WHAT IS EXPECTED: Somewhere below are a line with "(by intro x; by_cases hx : x.loc" and a later line with "simp [hx, h]". Output exactly those lines and all lines between them.

┌─ EXERCISE DATA

/-- A pack in another slot is untouched. -/
theorem findPack_setPack_other {s : State} {p : Pack} {loc : PackLoc} (h : loc ≠ p.loc) : findPack (setPack s p) loc = findPack s loc := by
  have e : (setPack s p).packs.find? (·.loc == loc) = _ := find_updWhere (·.loc == loc) (·.loc == p.loc) (fun _ => p) s.packs
    (by intro x; by_cases hx : x.loc = p.loc <;> simp [hx])
  unfold findPack
  rw [e]
  cases hf : s.packs.find? (·.loc == loc) with
  | none => rfl
  | some x =>
    have hx : x.loc = loc := by simpa using List.find?_some hf
    simp [hx, h]

theorem findHerd_setPack (s : State) (p : Pack) (n : Nat) : findHerd (setPack s p) n = findHerd s n := rfl
theorem findPart_setPack (s : State) (p : Pack) (n : Nat) : findPart (setPack s p) n = findPart s n := rfl
theorem findRes_setPack (s : State) (p : Pack) (n : Nat) : findRes (setPack s p) n = findRes s n := rfl
theorem getCore_setPack (s : State) (p : Pack) (n : Nat) : getCore (setPack s p) n = getCore s n := rfl
theorem getDie_setPack (s : State) (p : Pack) (n : Nat) : getDie (setPack s p) n = getDie s n := rfl

theorem findHerd_id {s : State} {n : Nat} {h : Herd} (e : findHerd s n = some h) : h.id = n := by
  simpa using List.find?_some e

theorem findPart_id {s : State} {n : Nat} {p : Partition} (e : findPart s n = some p) : p.id = n := by
  simpa using List.find?_some e

theorem findRes_id {s : State} {n : Nat} {r : Residency} (e : findRes s n = some r) : r.id = n := by
  simpa using List.find?_some e

/-- The herd changed is found changed. -/
theorem findHerd_modHerd {s : State} {n : Nat} {f : Herd → Herd} (hf : ∀ h : Herd, h.id = n → (f h).id = n) :
    findHerd (modHerd s n f) n = (findHerd s n).map f := by
  have e : (modHerd s n f).herds.find? (·.id == n) = _ := find_updWhere (·.id == n) (·.id == n) f s.herds
    (by intro x; by_cases hx : x.id = n <;> simp [hx, hf])
  unfold findHerd
  rw [e]
  cases h : s.herds.find? (·.id == n) with
  | none => rfl
  | some x => have : x.id = n := by simpa using List.find?_some h
              simp [this]

/-- The partition changed is found changed. -/
theorem findPart_modPart {s : State} {n : Nat} {f : Partition → Partition} (hf : ∀ p : Partition, p.id = n → (f p).id = n) :
    findPart (modPart s n f) n = (findPart s n).map f := by
  have e : (modPart s n f).parts.find? (·.id == n) = _ := find_updWhere (·.id == n) (·.id == n) f s.parts
    (by intro x; by_cases hx : x.id = n <;> simp [hx, hf])
  unfold findPart
  rw [e]
  cases h : s.parts.find? (·.id == n) with
  | none => rfl
  | some x => have : x.id = n := by simpa using List.find?_some h
              simp [this]

/-- The residency changed is found changed. -/
theorem findRes_modRes {s : State} {n : Nat} {f : Residency → Residency} (hf : ∀ r : Residency, r.id = n → (f r).id = n) :
    findRes (modRes s n f) n = (findRes s n).map f := by
  have e : (modRes s n f).residencies.find? (·.id == n) = _ := find_updWhere (·.id == n) (·.id == n) f s.residencies
    (by intro x; by_cases hx : x.id = n <;> simp [hx, hf])
  unfold findRes
  rw [e]
  cases h : s.residencies.find? (·.id == n) with
  | none => rfl
  | some x => have : x.id = n := by simpa using List.find?_some h
              simp [this]

/-- The core written is the core read. -/
theorem getCore_setCore (s : State) (c : Core) : getCore (setCore s c) c.id = c := by
  unfold getCore setCore
  by_cases hc : s.cores.any (·.id == c.id) = true
  · simp only [hc, if_true]
    rw [find_updWhere (·.id == c.id) (·.id == c.id) (fun _ => c) s.cores
      (by intro x; by_cases hx : x.id = c.id <;> simp [hx])]
    obtain ⟨x, hx, hx'⟩ := List.any_eq_true.1 hc
    cases hf : s.cores.find? (·.id == c.id) with
    | none => exact absurd hx' (by simpa using List.find?_eq_none.1 hf x hx)
    | some y => have : y.id = c.id := by simpa using List.find?_some hf
                simp [this]
  · simp [hc]

/-- Another core is untouched. -/
theorem getCore_setCore_other (s : State) (c : Core) (n : Nat) (h : n ≠ c.id) : getCore (setCore s c) n = getCore s n := by
  unfold getCore setCore
  have e : (updWhere (·.id == c.id) (fun _ => c) s.cores).find? (·.id == n) = s.cores.find? (·.id == n) := by
    rw [find_updWhere (·.id == n) (·.id == c.id) (fun _ => c) s.cores
      (by intro x; by_cases hx : x.id = c.id <;> simp [hx])]
    cases hf : s.cores.find? (·.id == n) with
    | none => rfl
    | some y => have : y.id = n := by simpa using List.find?_some hf
                simp [this, h]
  by_cases hc : s.cores.any (·.id == c.id) = true
  · simp only [hc, if_true, e]
  · simp only [hc, Bool.false_eq_true, if_false]
    rw [List.find?_cons]
    have : (c.id == n) = false := by simpa using Ne.symm h
    simp [this]

theorem getCore_id (s : State) (n : Nat) : (getCore s n).id = n := by
  unfold getCore
  cases hf : s.cores.find? (·.id == n) with
  | none => rfl
  | some y => simpa using List.find?_some hf

/-- The core changed is the core read. -/
theorem getCore_modCore (s : State) (n : Nat) (f : Core → Core) (hf : ∀ c : Core, (f c).id = c.id) :
    getCore (modCore s n f) n = f (getCore s n) := by
  have h : (f (getCore s n)).id = n := by rw [hf, getCore_id]
  have e := getCore_setCore s (f (getCore s n))
  rw [h] at e
  exact e

end Sys2Proof.Machine
end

└─

RESULT OF THIS TASK:
    (by intro x; by_cases hx : x.loc = p.loc <;> simp [hx])
  unfold findPack
  rw [e]
  cases hf : s.packs.find? (·.loc == loc) with
  | none => rfl
  | some x =>
    have hx : x.loc = loc := by simpa using List.find?_some hf
    simp [hx, h]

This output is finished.